Maybe we have to put our hope in Hanna (of course we should), who in a stark contrast to Spencer's instinct, tries to stick a knife in the thing that is tormenting them to see what is inside, instead of just accepting being dealt a few manipulative tricks here and there. It should be the message, that trying to play the game that has incomprehensible rules that were never made for you is never a good idea. I've thought a lot about Hanna after the episode, and the way that her course in life fluctuates between Caleb and Mona. Like - Caleb's love for her is deep, but it wasn't unconditional, because the way he phrases it now, her ambition ruined them. She wanted something, something that was far, far away from Rosewood, and he couldn't deal with it. Which is fair game for both of them - Caleb wanted her to be around more, she wanted a relationship that supported her ambition. But then there's Mona Vanderwaal, who's reaction to seeing Hanna's ambition is throwing every single thing at her disposal (which is a lot) towards it, to make the impossible happen in that genius way she has. And (not so secretly, I guess) this has always made the show work for me, the way it started with how sad Mona Vanderwaal was that the girl she loved most in the world was abandoning her for someone else. Hanna isn't defined by how much these two opposite people love her (it's not toxic, like with Aria, and it doesn't require her being a selfless hero, the way it does of Emily), but she has made herself so strong not just around all the terrible, horrible, fucked-up things that have happened to all the Liars, but also around the love and support.

I have a hard time imagining the ending of this show much differently than the way Sunnydale ended, a crater in the ground (and I've been trying to figure out how that whole "sharing powers" thing would work in a Rosewood context, rewriting the rules, but also at the same time in a problematic way because once again, they apply to people who didn't really have a choice in the matter).
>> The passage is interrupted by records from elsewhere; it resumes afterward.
-- ==== Sys2Proof/Machine/Step.lean ====
section
/-! DEFINITION. One step of the machine: one operation, taken, decoded and run, with the owning loop's part around it. -/

namespace Sys2Proof.Machine

/-- A halted core has no step (R204). With nothing to take the core waits (R222). -/
def step (s : State) : Host.Outcome State Fault Refusal :=
  if s.halted then .fault .coreHalted
  else
    match fetch s with
    | none => .next s
    | some (f, taken) =>
      match decode f with
      | .error reason => .refused (.notACall reason)
      | .ok i => finishStep i (exec i (ownerBefore i taken))

/-- `s` with the operation of an opcode-table row placed where the next step takes its operation from. -/
def State.withFetchWord (s : State) (nbits w : Nat) : State := placeTableWord s nbits w

end Sys2Proof.Machine
end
I don't think that anyone can win this game if they play by the rules, as much as Spencer will try her best. I'd like this season to be about Rosewood, and it should be, considering that the town has literally been turned into a centrepiece. Every cop is corrupt. Ezra Fitz is a respected writer. Mr Hastings got away with this shit for years. Radley kept the indiscretions and secrets of the town locked up for decades, and wreaked havoc on the lives and minds of its patients. There is no outside anymore. 

Random thoughts: 
  • Haha, it's literally a game. 
  • I really want to believe that Holden is back solely to deconstruct Aria and Ezra from the sidelines, but I guess there are no coincidences in Rosewood, especially not during Endgame times. Who else is missing from the picture? Melissa, Lucas, Jason, Wren...
  • Emily and Alison... I just. I know exactly where they are going, and I hate it with every fibre of my being. The same way that there isn't a world outside Rosewood anymore - we will see how literal this is, but my guess is maybe nobody will venture to Philadelphia this season - there is no outside of Alison for Emily. Every single serious relationship she has had has had this spectre floating over it. Her entire life is shaped this way. It's not the same kind of toxic that Ezra and Aria are, but it's close. In a way I'm even impressed by how eloquently of an exploration this is into the very complex notion of two people being meant for each other.